But I'm wondering why the function only works when its argument have each have a length of >= 3!
Am I missing something? (Any fix so the function works when length of its args are each of 2 as well?)
[Note: I always expect the output of function (i.e., CI) to be a matrix with 2 columns, length(n) rows, except when length(n) == 2. When length(n) == 2 I expect the output to have 1 row, and 2 columns.]
abc <- function(n, yes, a, b = a){
p <- list()
for(i in 1:length(n)){
p[[i]] <- rbeta(1e3, a[i] + yes[i], b[i] + (n[i] - yes[i]))
}
ps <- combn(p, 2, FUN = function(x) x[[1]]- x[[2]])
CI <- matrix(NA, length(n), 2)
for(i in 1:length(n)){
CI[i, ] <- quantile(ps[, i], c(.025, .975))
}
CI
}
For example:
abc(n = c(10, 20, 30), yes = rep(5, 3), a = rep(1, 3)) # Works well :-)
abc(n = c(10, 20), yes = rep(5, 2), a = rep(1, 2)) # Doesn't work! :-(
# Error in ps[, i] : subscript out of bounds
There is easy fix to problem. Replace length(n) with ncol(ps) while creating result matrix and running for loop to copy values to CI. It makes more sense as number of combinations generate by 'combnwill more than actual length ofn`.

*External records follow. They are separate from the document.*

/-- The step of a halted state is the fault `halted`: the model's name for "the CORE has no step"
(DESIGN CHOICE, log 5). -/
def Obligations.HaltedStepFaults : Prop :=
  ∀ s : State, s.run = .halted → step s = .fault .halted

/-- Every step keeps the invariant: memory canonical, OPC injective. -/
def Obligations.StepKeepsInvariant : Prop :=
  ∀ s t : State, s.inv → step s = .next t → t.inv

/-- The invariant holds at reset, and wherever a run begins: at every launch with an injective OPC, for
every INIT_REGS, INIT_FLAGS and image. -/
def Obligations.ResetMeetsInvariant : Prop :=
  State.reset.inv ∧
  ∀ (p : Params) (x : Regs) (f : Flags) (image : List (Word × Byte)), p.wf →
    (State.launch p x f image).inv

/-- R47, R250, R253: the state in which a run begins, for every INIT_REGS, INIT_FLAGS and IMAGE. -/
def Obligations.LaunchState : Prop :=
  ∀ (p : Params) (x : Regs) (f : Flags) (image : List (Word × Byte)),
    (image.map Prod.fst).Nodup →
    let s := State.launch p x f image
    s.pc = 0x0000 ∧ s.run = .running ∧ s.readReg .r0 = 0x0000 ∧ s.regs = x ∧ s.flags = f ∧
    s.params = p ∧
    (∀ a v, (a, v) ∈ image → s.readByte a = v) ∧
    ∀ a, a ∉ image.map Prod.fst → s.readByte a = 0x00

/-- State.reset is the launch with no image, the reference parameters (R10), and the model's own zeros
in the registers, the flags and the draw counter (DESIGN CHOICE, logs 1, 2 and 4). -/
def Obligations.ResetIsReferenceLaunch : Prop :=
  State.reset = State.launch Params.reference ⟨0, 0, 0, 0, 0, 0, 0⟩ ⟨false, false, false, false⟩ [] ∧
  State.reset.draws = 0 ∧ ∀ a, State.reset.readByte a = 0

/-- From R28, by the table of R29 (whose data-movement class is the spec's own decision, D5): a flag an
instruction does not write keeps its value; the new value of one it does write does not depend on the
flags before. -/
def Obligations.FlagWriters : Prop :=
  (∀ (i : Instr) (s t : State) (f : Flag), exec i s = .next t → writesFlag s.params i f = false →
    t.flags.get f = s.flags.get f) ∧
  ∀ (i : Instr) (s t t' : State) (g : Flags) (f : Flag), exec i s = .next t →
    exec i { s with flags := g } = .next t' → writesFlag s.params i f = true →
    t.flags.get f = t'.flags.get f

/-- From R35, R55: a step changes a byte only if its instruction is a store, and then only in the
aligned word stored to. -/
def Obligations.OnlyStoresChangeMemory : Prop :=
  ∀ (s t : State) (a : Word), step s = .next t → t.readByte a ≠ s.readByte a →
    ∃ ea, storeAddress s s.fetch = some ea ∧ align a = align ea

/-- From R26, with the lists of R24 (which the spec marks derived): at most the destination register
changes, and nothing an instruction does depends on a register it does not read. -/
def Obligations.RegistersReadAndWritten : Prop :=
  (∀ (i : Instr) (s t : State) (q : Reg), exec i s = .next t → writtenReg i ≠ some q →
    t.readReg q = s.readReg q) ∧
  ∀ (i : Instr) (s t t' : State) (x : Regs), (∀ r ∈ readRegs i, s.readReg r = x.read r) →
    exec i s = .next t → exec i { s with regs := x } = .next t' →
    t'.flags = t.flags ∧ t'.draws = t.draws ∧ t'.pc = t.pc ∧ t'.mem = t.mem ∧ t'.run = t.run ∧
    ∀ rd, writtenReg i = some rd → t'.readReg rd = t.readReg rd

/-- R30: only the conditional branches depend on a flag, each on its own one alone. -/
def Obligations.FlagsReadOnlyByBranches : Prop :=
  ∀ (i : Instr) (s t t' : State) (g : Flags),
    (∀ f, readFlag i = some f → s.flags.get f = g.get f) →
    exec i s = .next t → exec i { s with flags := g } = .next t' →
    t'.regs = t.regs ∧ t'.pc = t.pc ∧ t'.mem = t.mem ∧ t'.run = t.run ∧ t'.draws = t.draws

/-- From R107 (D9: the wrap is the spec's own decision): the next pc is `pc + len`, modulo 2^16, but for a taken branch and for STOP. -/
def Obligations.NextPc : Prop :=
  ∀ (i : Instr) (s t : State), exec i s = .next t →
    t.pc = (takenTarget s.flags i).getD
      (if i = .stop ∧ s.params.stopPc = .hold then s.pc else s.pc + i.length)

/-- From R33 and 92_eei_decisions.md D10: sequential advance keeps the parity of the pc, and a step at
an odd pc does what the step at the even address below does, but for bit 0 of the pc. -/
def Obligations.OddPcRunsAligned : Prop :=
  ∀ s t : State, step s = .next t →
    (takenTarget s.flags s.fetch = none → t.pc.getLsbD 0 = s.pc.getLsbD 0) ∧
    ∃ t', step { s with pc := align s.pc } = .next t' ∧ t' = { t with pc := t'.pc } ∧
      align t'.pc = align t.pc

/-- R110: under `preserve` no free draw is used, and the step does not depend on the draw counter. -/
def Obligations.ReferenceStepUsesNoDraw : Prop :=
  ∀ (s t : State) (k : Nat), s.params.flagsUnlisted = .preserve → s.params.logicCv ≠ .havoc →
    step s = .next t → t.draws = s.draws ∧ step { s with draws := k } = .next { t with draws := k }

/-- No step changes the parameters (log 3). -/
def Obligations.ParamsNeverChange : Prop :=
  ∀ s t : State, step s = .next t → t.params = s.params

/-- The instruction `withFetchWord` places is the one the next step runs (log 6). -/
def Obligations.PlacedInstructionRuns : Prop :=
  ∀ (s : State) (nbits w : Nat),
    step (s.withFetchWord nbits w)
      = exec (decodeWords s.params (tableFirstWord nbits w) (tableSecondWord nbits w))
          (s.withFetchWord nbits w)

-- ## Memory and registers

/-- R66: a word read after a word write, and a write at an odd address. The second clause also says that
a write leaves every other aligned word alone. -/
def Obligations.WordReadAfterWrite : Prop :=
  ∀ (m : List Host.Cell) (a b v : Word),
    (align b = align a → Memory.readWord (Memory.writeWord m a v) b = v) ∧
    (align b ≠ align a → Memory.readWord (Memory.writeWord m a v) b = Memory.readWord m b) ∧
    Memory.writeWord m a v = Memory.writeWord m (a ||| 1) v

/-- R50, R51, R52: which bytes a word read composes and a word write stores. -/
def Obligations.WordAccessBytes : Prop :=
  ∀ (m : List Host.Cell) (a v : Word),
    let e := (a &&& 0xFFFE#16).toNat
    Memory.readWord m a = Memory.readByte m e ++ Memory.readByte m (e + 1) ∧
    Memory.readByte (Memory.writeWord m a v) e = v.extractLsb' 8 8 ∧
    Memory.readByte (Memory.writeWord m a v) (e + 1) = v.extractLsb' 0 8 ∧
    (∀ q, q ≠ e → q ≠ e + 1 → Memory.readByte (Memory.writeWord m a v) q = Memory.readByte m q) ∧
    Memory.readWord m (a ||| 1) = Memory.readWord m (a &&& 0xFFFE#16)

/-- R22: register 0 reads 0 and discards writes; every other register holds what was last written. -/
def Obligations.RegisterZeroIsHardWired : Prop :=
  ∀ (x : Regs) (r q : Reg) (v : Word),
    x.read .r0 = 0x0000 ∧ x.write .r0 v = x ∧
    (r ≠ .r0 → (x.write r v).read r = v) ∧ (q ≠ r → (x.write r v).read q = x.read q)

/-- From R153 (which the spec marks derived): a load from the aligned word of an earlier store, with no store to that word in between, loads
the stored value. -/
def Obligations.StoreThenLoad : Prop :=
  ∀ (k : Nat) (s s₁ s₂ : State) (rs1 rs2 rd base : Reg) (imm imm₂ : Word),
    s.fetch = .sw rs1 rs2 imm → step s = .next s₁ →
    RunsWhile (SparesWord (s.effectiveAddress rs1 imm)) k s₁ s₂ →
    s₂.run = .running → s₂.fetch = .lw rd base imm₂ →
    align (s₂.effectiveAddress base imm₂) = align (s.effectiveAddress rs1 imm) →
    ∃ t, step s₂ = .next t ∧ (rd ≠ .r0 → t.readReg rd = s.readReg rs2)

/-- R259: a stored word is what a later fetch of that word reads, as instruction word or as immediate
word, until another store to it; the very next instruction included. -/
def Obligations.LaterFetchSeesStore : Prop :=
  ∀ (k : Nat) (s s₁ u : State) (rs1 rs2 : Reg) (imm : Word),
    s.fetch = .sw rs1 rs2 imm → step s = .next s₁ →
    RunsWhile (SparesWord (s.effectiveAddress rs1 imm)) k s₁ u →
    (align u.pc = align (s.effectiveAddress rs1 imm) → u.fetchWord = s.readReg rs2) ∧
    (wordExtended u.params u.fetchWord = true →
      align (u.pc + 2) = align (s.effectiveAddress rs1 imm) → u.fetchImm = s.readReg rs2)

-- ## The host (spec/70_reset_and_hazards.md R260 to R263)

/-- From R260 and R262 (D18: that a stop changes no state is the spec's own decision; the form of the stop
condition is log 12): the run loop takes k steps, none past a halt, a stop request or the step limit, and ends
for one of these reasons in exactly the state after the k-th step. -/
def Obligations.RunLoopStopsBetweenSteps : Prop :=
  ∀ (stop : State → Bool) (limit : Nat) (s : State),
    ∃ (t : State) (k : Nat), runLoop stop limit s = .next t ∧ k ≤ limit ∧
      RunsWhile (fun u => u.run = .running ∧ stop u = false) k s t ∧
      (t.run = .halted ∨ stop t = true ∨ k = limit)

/-- From R46, R231: the host reads register k for k < 8, r0 as 0, and is refused any other index. -/
def Obligations.RegisterInspection : Prop :=
  ∀ (s : State) (k : Nat),
    inspectRegister 0 s = .ok 0x0000 ∧
    (∀ r : Reg, inspectRegister r.toBits.toNat s = .ok (s.readReg r)) ∧
    (8 ≤ k → inspectRegister k s = .error (.registerIndexOutOfRange k))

abc <- function(n, yes, a, b = a){
p <- list()
for(i in 1:length(n)){
p[[i]] <- rbeta(1e3, a[i] + yes[i], b[i] + (n[i] - yes[i]))
}
str(p)
ps <- combn(p, 2, FUN = function(x) x[[1]]- x[[2]])
CI <- matrix(NA, ncol(ps), 2)
for(i in 1:ncol(ps)){
CI[i, ] <- quantile(ps[, i], c(.025, .975), na.rm = TRUE)
}
CI
}
#Results
#> abc(n = c(10, 20, 30), yes = rep(5, 3), a = rep(1, 3))
# [,1] [,2]
#[1,] -0.10141014 0.5774627
#[2,] 0.02638096 0.6159326
#[3,] -0.12473451 0.3069135
#> abc(n = c(10, 20), yes = rep(5, 2), a = rep(1, 2))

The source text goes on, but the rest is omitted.